▶ _ACTIVITY_:
The listing below holds a line with "let (amp, net, ph, dly) := s.calKnown dir m" and a line with "let angles := m.groups.zipIdx.map". Reproduce those two lines exactly, plus everything between them.

▶ _SOURCE DATA_:
---+---

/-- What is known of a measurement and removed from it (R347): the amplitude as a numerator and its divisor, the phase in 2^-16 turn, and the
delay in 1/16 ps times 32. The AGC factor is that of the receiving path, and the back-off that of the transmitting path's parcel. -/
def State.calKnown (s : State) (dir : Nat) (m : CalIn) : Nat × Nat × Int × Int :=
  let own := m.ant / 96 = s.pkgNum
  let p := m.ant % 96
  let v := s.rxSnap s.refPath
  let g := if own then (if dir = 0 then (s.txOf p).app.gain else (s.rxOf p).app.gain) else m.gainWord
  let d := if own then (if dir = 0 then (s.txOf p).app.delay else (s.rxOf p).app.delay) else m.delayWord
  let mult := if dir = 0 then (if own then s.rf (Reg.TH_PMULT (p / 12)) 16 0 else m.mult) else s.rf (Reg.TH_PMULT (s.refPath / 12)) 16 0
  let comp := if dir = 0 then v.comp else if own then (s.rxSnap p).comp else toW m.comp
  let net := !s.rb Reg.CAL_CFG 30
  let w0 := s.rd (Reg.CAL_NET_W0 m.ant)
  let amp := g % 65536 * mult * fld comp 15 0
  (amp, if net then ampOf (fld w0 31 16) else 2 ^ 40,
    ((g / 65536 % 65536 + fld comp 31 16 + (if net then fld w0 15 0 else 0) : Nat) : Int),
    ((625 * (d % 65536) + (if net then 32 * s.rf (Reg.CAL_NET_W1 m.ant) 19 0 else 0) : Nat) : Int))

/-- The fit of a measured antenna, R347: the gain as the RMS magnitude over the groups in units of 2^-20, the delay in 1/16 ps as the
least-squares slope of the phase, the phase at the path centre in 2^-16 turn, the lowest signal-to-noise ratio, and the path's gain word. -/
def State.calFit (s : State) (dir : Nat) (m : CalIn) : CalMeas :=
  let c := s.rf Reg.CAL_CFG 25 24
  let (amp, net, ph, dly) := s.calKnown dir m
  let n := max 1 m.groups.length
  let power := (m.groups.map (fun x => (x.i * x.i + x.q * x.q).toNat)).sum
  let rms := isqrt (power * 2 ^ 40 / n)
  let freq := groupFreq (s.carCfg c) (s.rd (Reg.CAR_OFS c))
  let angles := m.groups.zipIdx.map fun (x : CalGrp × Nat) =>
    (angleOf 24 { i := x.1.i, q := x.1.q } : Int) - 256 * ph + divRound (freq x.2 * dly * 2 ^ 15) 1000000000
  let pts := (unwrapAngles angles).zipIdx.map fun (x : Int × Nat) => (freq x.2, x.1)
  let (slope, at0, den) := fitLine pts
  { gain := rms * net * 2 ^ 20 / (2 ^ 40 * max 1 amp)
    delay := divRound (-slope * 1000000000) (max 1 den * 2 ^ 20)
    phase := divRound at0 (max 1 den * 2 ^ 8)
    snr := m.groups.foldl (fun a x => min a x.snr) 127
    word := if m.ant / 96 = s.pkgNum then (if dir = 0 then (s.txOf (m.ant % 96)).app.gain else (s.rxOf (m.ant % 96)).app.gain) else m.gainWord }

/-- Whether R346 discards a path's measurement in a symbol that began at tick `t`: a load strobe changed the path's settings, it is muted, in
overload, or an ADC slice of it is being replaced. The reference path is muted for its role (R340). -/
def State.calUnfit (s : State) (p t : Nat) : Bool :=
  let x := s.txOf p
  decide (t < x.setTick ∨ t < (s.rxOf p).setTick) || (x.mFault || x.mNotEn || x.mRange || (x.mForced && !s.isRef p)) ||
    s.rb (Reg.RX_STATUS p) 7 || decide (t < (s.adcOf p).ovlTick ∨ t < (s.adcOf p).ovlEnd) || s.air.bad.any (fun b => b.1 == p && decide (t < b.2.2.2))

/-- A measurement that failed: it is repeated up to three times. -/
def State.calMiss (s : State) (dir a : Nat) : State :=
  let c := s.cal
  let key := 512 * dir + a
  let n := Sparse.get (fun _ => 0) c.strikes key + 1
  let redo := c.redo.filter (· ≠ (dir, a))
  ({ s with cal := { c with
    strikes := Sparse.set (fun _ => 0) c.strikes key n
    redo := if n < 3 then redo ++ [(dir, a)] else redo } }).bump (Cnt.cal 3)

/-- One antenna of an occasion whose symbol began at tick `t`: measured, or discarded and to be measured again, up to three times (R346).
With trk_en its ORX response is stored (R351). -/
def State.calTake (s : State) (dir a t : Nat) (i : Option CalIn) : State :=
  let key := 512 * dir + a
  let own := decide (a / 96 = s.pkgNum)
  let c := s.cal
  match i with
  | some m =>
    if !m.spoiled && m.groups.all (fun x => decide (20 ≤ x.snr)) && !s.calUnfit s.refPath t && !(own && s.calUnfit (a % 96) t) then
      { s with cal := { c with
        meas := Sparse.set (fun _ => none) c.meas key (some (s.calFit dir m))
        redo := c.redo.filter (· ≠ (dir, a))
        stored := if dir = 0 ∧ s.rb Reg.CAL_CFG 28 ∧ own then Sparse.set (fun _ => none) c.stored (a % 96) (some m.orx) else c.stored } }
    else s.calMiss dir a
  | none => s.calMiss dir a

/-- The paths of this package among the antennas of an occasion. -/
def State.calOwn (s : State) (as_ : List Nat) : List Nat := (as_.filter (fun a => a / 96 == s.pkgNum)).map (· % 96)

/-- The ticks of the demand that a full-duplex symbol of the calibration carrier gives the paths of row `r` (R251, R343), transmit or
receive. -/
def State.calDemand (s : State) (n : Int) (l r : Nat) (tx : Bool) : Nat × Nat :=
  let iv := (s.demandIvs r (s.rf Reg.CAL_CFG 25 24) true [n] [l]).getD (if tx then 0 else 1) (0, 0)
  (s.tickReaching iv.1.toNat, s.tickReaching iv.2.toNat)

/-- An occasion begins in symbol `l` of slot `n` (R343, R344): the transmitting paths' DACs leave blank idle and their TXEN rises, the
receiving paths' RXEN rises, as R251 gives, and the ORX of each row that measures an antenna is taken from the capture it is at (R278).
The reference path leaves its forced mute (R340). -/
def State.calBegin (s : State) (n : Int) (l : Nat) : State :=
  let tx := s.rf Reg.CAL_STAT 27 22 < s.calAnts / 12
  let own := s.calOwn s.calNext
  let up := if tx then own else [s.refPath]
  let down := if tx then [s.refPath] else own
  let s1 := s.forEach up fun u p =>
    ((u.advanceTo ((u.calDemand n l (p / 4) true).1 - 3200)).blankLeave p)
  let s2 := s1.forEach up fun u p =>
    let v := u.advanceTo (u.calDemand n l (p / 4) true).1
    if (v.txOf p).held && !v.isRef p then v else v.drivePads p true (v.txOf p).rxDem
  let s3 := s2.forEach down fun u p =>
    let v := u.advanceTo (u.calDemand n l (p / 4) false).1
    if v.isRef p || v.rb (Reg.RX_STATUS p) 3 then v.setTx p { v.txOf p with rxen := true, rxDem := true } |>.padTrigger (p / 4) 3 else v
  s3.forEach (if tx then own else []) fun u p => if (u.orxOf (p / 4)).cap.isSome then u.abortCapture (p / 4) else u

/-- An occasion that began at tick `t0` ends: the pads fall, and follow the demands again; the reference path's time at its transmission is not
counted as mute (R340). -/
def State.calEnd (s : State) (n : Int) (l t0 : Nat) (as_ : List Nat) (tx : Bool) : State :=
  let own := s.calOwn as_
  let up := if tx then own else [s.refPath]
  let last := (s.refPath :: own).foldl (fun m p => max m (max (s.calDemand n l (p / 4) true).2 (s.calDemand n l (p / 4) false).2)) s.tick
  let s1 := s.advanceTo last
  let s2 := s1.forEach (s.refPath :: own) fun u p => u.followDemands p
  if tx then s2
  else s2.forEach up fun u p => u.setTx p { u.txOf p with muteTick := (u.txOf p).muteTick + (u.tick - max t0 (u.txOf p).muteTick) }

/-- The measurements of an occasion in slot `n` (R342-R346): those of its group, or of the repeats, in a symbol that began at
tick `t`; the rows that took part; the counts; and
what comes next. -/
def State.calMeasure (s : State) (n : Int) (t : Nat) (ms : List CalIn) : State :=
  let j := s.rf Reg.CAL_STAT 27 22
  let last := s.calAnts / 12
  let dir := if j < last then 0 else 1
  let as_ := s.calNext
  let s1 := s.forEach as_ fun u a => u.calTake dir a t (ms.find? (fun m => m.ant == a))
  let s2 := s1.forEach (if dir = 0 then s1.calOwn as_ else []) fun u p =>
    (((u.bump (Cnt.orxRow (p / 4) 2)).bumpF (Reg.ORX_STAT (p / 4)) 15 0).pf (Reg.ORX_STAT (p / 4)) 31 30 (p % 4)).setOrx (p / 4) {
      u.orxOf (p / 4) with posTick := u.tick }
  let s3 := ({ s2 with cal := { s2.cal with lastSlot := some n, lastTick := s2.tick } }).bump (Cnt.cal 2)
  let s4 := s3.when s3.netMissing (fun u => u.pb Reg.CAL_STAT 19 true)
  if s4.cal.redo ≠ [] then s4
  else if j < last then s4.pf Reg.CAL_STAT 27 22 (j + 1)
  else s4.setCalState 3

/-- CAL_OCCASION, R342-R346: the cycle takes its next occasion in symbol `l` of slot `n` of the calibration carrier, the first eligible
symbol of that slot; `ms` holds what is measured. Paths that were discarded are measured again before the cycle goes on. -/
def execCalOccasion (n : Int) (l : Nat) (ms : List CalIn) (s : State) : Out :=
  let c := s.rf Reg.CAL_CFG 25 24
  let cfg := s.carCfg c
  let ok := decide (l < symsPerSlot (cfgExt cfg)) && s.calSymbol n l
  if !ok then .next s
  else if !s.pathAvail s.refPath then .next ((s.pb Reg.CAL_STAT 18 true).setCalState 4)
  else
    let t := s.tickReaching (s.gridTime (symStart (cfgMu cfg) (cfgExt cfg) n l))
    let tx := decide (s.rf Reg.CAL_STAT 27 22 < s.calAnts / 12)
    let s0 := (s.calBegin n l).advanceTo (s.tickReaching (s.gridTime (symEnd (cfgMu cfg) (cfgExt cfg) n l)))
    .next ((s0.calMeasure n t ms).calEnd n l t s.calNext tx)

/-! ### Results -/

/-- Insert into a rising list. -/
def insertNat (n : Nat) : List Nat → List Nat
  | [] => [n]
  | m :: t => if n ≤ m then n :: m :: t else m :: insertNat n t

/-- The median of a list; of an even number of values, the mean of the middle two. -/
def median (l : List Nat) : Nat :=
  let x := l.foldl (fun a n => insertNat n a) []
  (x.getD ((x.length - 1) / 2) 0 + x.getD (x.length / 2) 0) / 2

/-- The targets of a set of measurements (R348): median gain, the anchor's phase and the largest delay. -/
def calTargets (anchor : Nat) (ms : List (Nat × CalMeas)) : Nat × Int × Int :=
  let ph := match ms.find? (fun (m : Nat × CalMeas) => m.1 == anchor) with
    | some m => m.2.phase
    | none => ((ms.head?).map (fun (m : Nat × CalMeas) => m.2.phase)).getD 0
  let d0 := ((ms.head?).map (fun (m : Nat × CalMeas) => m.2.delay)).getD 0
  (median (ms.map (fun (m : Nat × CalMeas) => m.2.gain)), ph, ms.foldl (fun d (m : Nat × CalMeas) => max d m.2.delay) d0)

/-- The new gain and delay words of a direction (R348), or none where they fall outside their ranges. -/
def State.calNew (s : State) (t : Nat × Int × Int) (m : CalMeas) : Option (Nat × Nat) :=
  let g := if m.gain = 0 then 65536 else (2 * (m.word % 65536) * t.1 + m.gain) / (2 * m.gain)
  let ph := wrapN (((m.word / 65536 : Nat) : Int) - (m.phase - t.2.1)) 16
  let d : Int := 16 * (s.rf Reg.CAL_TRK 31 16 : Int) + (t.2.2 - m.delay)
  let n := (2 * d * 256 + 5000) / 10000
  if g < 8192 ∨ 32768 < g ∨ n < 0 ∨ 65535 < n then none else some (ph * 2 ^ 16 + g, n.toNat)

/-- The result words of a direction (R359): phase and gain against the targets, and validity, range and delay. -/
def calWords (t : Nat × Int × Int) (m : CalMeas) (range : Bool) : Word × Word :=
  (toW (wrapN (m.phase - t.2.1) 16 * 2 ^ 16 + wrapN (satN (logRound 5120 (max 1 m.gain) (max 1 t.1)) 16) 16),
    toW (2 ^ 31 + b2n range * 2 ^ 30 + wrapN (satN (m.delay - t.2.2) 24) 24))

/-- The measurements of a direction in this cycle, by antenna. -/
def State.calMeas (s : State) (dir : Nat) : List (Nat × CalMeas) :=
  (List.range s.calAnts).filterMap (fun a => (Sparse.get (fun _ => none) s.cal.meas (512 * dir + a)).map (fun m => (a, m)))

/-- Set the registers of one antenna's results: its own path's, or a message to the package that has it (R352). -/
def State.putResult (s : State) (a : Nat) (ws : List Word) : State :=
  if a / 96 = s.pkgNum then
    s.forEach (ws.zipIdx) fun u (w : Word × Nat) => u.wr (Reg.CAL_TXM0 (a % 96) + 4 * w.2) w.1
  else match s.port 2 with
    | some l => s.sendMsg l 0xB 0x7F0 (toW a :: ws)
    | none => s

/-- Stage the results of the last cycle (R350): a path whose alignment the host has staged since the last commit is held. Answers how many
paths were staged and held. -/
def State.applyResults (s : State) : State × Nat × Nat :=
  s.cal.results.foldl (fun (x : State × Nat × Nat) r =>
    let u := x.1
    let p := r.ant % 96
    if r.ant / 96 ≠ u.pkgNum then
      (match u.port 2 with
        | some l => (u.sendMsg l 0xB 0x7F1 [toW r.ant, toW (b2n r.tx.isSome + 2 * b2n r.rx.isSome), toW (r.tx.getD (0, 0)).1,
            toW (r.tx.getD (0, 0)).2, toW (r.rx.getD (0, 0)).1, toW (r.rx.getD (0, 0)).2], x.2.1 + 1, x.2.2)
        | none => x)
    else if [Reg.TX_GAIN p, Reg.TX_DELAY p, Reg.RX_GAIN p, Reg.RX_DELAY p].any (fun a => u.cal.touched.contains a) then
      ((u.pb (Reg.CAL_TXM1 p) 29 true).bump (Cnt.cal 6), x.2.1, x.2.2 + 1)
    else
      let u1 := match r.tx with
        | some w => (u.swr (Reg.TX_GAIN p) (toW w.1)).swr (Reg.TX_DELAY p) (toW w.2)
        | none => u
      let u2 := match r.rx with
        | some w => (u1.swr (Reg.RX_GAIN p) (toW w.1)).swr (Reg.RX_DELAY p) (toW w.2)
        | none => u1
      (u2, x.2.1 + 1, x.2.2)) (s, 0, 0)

---+---

▶ _RESPONSE_:
  let (amp, net, ph, dly) := s.calKnown dir m
  let n := max 1 m.groups.length
  let power := (m.groups.map (fun x => (x.i * x.i + x.q * x.q).toNat)).sum
  let rms := isqrt (power * 2 ^ 40 / n)
  let freq := groupFreq (s.carCfg c) (s.rd (Reg.CAR_OFS c))
  let angles := m.groups.zipIdx.map fun (x : CalGrp × Nat) =>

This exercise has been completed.